FIGURES HIDE KIDS’ TRAGEDY
THE magnitude of the financial numbers revealed from our investigation into what can only be termed as a child residential care “industry’’ masks an even greater scandal – or tragedy.
Looking at the costs involved in the Government’s Child Safety department farming out to agencies the care of hundreds of kids deemed too vulnerable to be placed with foster families, one suspects taxpayers are being fleeced. This is despite the screaming need for the children and teens to be safely housed. We all know that high levels of care come at a high price, but these sorts of costs?
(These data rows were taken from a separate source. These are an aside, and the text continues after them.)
/-! Step 8 (R70). -/

/-- A record uses a resource that is not assigned to it. -/
def Cand.useBad (c : Cand) (r : Rec) : Bool :=
  match r.type with
  | 0x0101 => (r.u16 8 = 2 || r.u16 8 = 3) && r.u32 12 != 0 && !c.owned (r.u16 8 - 1) 0 6 (some (r.u32 12))
  | 0x0301 => r.u8 11 = 0 && !c.owned 8 (r.u8 10) 1 (some (r.u8 10))
  | 0x0303 => !c.owned 9 (r.u16 8) 9 none
  | 0x0403 => r.u8 11 != 255 && !c.owned 3 (r.u8 11) 1 (some (r.u8 8))
  | 0x0701 => !c.owned 7 (r.u8 8) 3 (some (r.u8 10))
  | _ => false

/-- The RESOURCE_ASSIGN record that the use of a resource is matched with. -/
def Cand.useOwner (c : Cand) (r : Rec) : List Rec :=
  match r.type with
  | 0x0101 => c.owner (r.u16 8 - 1) 0
  | 0x0301 => c.owner 8 (r.u8 10)
  | 0x0303 => c.owner 9 (r.u16 8)
  | 0x0403 => c.owner 3 (r.u8 11)
  | 0x0701 => c.owner 7 (r.u8 8)
  | _ => []

/-- The check of step 8. -/
def Cand.resources (c : Cand) : Option LoadFail :=
  c.failWith cConflict c.useOwner ((c.all.flatMap (·.recs)).filter c.useBad)

/-! Step 9 (R75 to R77). -/

/-- A lower limit (R75). -/
def lowerLimit (id : Nat) : Bool := id = 3 || id = 5 || id = 7
/-- One value of a limit is looser than another. -/
def looser (id : Nat) (v w : Int) : Bool := if lowerLimit id then decide (v < w) else decide (w < v)

/-- A LIMIT section relaxes a value in force (R77). -/
def Cand.relaxes (c : Cand) (eff : Nat → Int) : Bool :=
  (List.range 10).any fun k => looser (k + 1) (c.limit (k + 1)) (eff (k + 1))

/-- The limits named by the relations of R76 that do not hold. -/
def Cand.badRelations (c : Cand) : List Nat :=
  let l := c.limit
  (if l 3 < l 5 then [] else [3, 5]) ++ (if l 5 ≤ l 4 then [] else [5, 4])
  ++ (if l 4 + 10000 ≤ l 2 then [] else [4, 2]) ++ (if l 7 < l 6 then [] else [7, 6])

/-- The check of step 9: fuses, then in RUN the values in force, then the relations of R76 and the phases. A
relation broken by no carried record names the LIMIT section's entry. -/
def Cand.limits (c : Cand) (inRun : Bool) (eff : Nat → Int) (dirs : List DirEntry) : Option LoadFail :=
  let ls := recsOf c.own 0x0D01
  let sec := fun (code : Nat) => match dirs.find? fun d => d.type = 13 with
    | some d => dirFail code d d.off
    | none => ({ code := code } : LoadFail)
  let fuse := ls.filter fun r => looser (r.u16 8) (r.s32 12) (limitFuse.getD (r.u16 8 - 1) 0)
  let tight := ls.filter fun r => inRun && looser (r.u16 8) (r.s32 12) (eff (r.u16 8))
  let dropped := inRun && (c.own.any fun x => x.type = 13) && c.relaxes eff
  let rel := c.badRelations
  let relRecs := (c.recs 0x0D01).filter fun r => rel.contains (r.u16 8)
  let ph := (c.recs 0x0602).filter fun r => decide (2 * c.limit 1 < 3 * r.s32 12)
  let phRecs := ph ++ if ph.isEmpty then [] else (c.recs 0x0D01).filter fun r => r.u16 8 = 1
  match c.fail cLoose (fuse ++ tight) with
  | some f => some f
  | none =>
    if dropped then some (sec cLoose)
    else if !rel.isEmpty then some ((c.fail cRange relRecs).getD (sec cRange))
    else c.fail cRange phRecs
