-- ==== Sys2Proof/Machine/Est.lean ====
section
/-! DEFINITION. The commands of the storage estimator and the energy planner (10). -/

namespace Sys2Proof.Machine

/-- EST_UPDATE (R333, R334, R336, R342, R344, R346): every 1 ms in ARMED, RUN and BASALT. -/
def execEstUpdate (s : State) : Host.Outcome State Fault Refusal :=
  .next (
    if s.lit && s.inState [.armed, .run, .basalt] && s.due 500 s.est.estTick then
      s.strings.foldl State.estStep { s with est := { s.est with estTick := some s.sys.tick } }
    else s)

/-- EST_CONFLICT (R343): the difference has lasted CONFLICT_S with V_VALID 1. -/
def execEstConflict (i : Fin 4) (s : State) : Host.Outcome State Fault Refusal :=
  let x := s.estr i
  .next (
    if !x.conflict && 1000 * s.ecl16 0x16 10 ≤ x.diffMs then
      (s.updStr i fun x => { x with conflict := true }).ev 0x9020 i.val
    else s)

/-- EST_CONFLICT_CLEARED (R343): the difference has stayed within CONFLICT_PCT for CONFLICT_S. -/
def execEstConflictCleared (i : Fin 4) (s : State) : Host.Outcome State Fault Refusal :=
  .next (
    if (s.estr i).conflict && 1000 * s.ecl16 0x16 10 ≤ (s.estr i).sameMs then
      (s.updStr i fun x => { x with conflict := false }).ev 0x9021 i.val
    else s)

/-- PLANNER_CYCLE (R347 to R352, R337, R338): every 100 ms; `defers` says that telemetry formatting was due and
is deferred behind it (R73). -/
def execPlannerCycle (defers : Bool) (s : State) : Host.Outcome State Fault Refusal :=
  .next (
    if !s.lit || !s.due 50000 s.est.planTick then s else
    let s := s.planner
    if defers && !s.net.telDisplaced then
      ({ s with net := { s.net with telDisplaced := true } }).displace 6 0 2 4
    else s)

/-- ECLIPSE_RETRY (R338): every 10 s while a due rest is blocked. -/
def execEclipseRetry (s : State) : Host.Outcome State Fault Refusal :=
  .next (if s.sys.state = .run && s.est.blocked && s.elapsed s.est.triedTick 5000000 then s.restTry else s)

/-- RELAXING (R339): the limits are 0 and the current is within REST_I_MAX_MA. -/
def execRelaxing (i : Fin 4) (s : State) : Host.Outcome State Fault Refusal :=
  let x := s.estr i
  .next (
    if x.rest = .rampDown && x.restRamp = 0 && (s.shunt i).i.natAbs ≤ s.restImax then
      s.updStr i fun x =>
        { x with rest := .relaxing, balSuspended := true, relaxAt := s.sys.tick, overMs := 0, readSum := 0, readN := 0, cellSums := [] }
    else s)

/-- READING (R339): RELAX_S after relaxation began. -/
def execReading (i : Fin 4) (s : State) : Host.Outcome State Fault Refusal :=
  .next (
    if (s.estr i).rest = .relaxing && s.elapsed (s.estr i).relaxAt (500000 * s.relaxS) then
      s.updStr i fun x => { x with rest := .reading, readSum := 0, readN := 0, cellSums := [] }
    else s)

/-- ECLIPSE_READING (R339, R340): REST_S after relaxation began. -/
def execEclipseReading (i : Fin 4) (s : State) : Host.Outcome State Fault Refusal :=
  let x := s.estr i
  .next (
    if x.rest = .reading && s.elapsed x.relaxAt (500000 * s.restS) then s.eclipseReading i else s)

/-- REST_COMPLETE (R339): the limits have ramped back. -/
def execRestComplete (i : Fin 4) (s : State) : Host.Outcome State Fault Refusal :=
  .next (
    if (s.estr i).rest = .rampUp && (s.estr i).restRamp = 50000 then
      s.updStr i fun x => { x with rest := .idle, balSuspended := false }
    else s)

/-- ECLIPSE_ABORTED (R341, R353): fast path, THROTTLE, current, device state, time-out or health; the margin is judged at
the planner cycle. -/
def execEclipseAborted (s : State) : Host.Outcome State Fault Refusal :=
  .next (if (List.finRange 4).any s.restOver then s.abortRests else s)

/-- ABORT_REST (R341, R356). -/
def execAbortRest (sess : Fin 64) (s : State) : Host.Outcome State Fault Refusal :=
  .next (s.regCmd sess .or_ State.abortRests)

/-- A write of ECLIPSE_EN (R356). -/
def State.setEclipseEn (s : State) (v : Bool) : State := { s with est := { s.est with eclipseEn := v } }

/-- ECLIPSE_EN (R356). -/
def execEclipseEn (sess : Fin 64) (v : Bool) (s : State) : Host.Outcome State Fault Refusal :=
  .next (s.regCmd sess .or_ fun s => s.setEclipseEn v)

/-- Forced rests by register (R337, R356): a string that is not configured has none. -/
def State.forceRest (s : State) (mask : Nat) : State :=
  (s.strings.filter fun i => tb mask i.val).foldl (fun s i => s.updStr i fun x => { x with forced := true }) s

/-- FORCE_REST (R337, R356). -/
def execForceRest (sess : Fin 64) (mask : BitVec 4) (s : State) : Host.Outcome State Fault Refusal :=
  .next (s.regCmd sess .or_ fun s => s.forceRest mask.toNat)

end Sys2Proof.Machine
end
How providers can charge up to
$1.4 million a year to look after a single child beggars belief. How taxpayers pay on average $400,000 to $650,000 a year per child is difficult to grasp. How agencies can then turn around and cut the numbers of carers raises questions.
Then there are the allegations of mistreatment of kids and, as reported today, the heart-wrenching case of a youth who has been in 28 “placements’’ since he was two and is staring at life on the streets. It is in the treatment and the bleak prospects of these kids, the misery and reports of self harm, and the allegations of abuse that the tragedy behind the figures emerges.
Child Safety Minister Di Farmer says the challenging behaviours and complex issues of the children require services of trained professionals. That is understandable, but can she really expect people to swallow such costs, especially when the task has been shunted out to the private sector where the bottom line rules.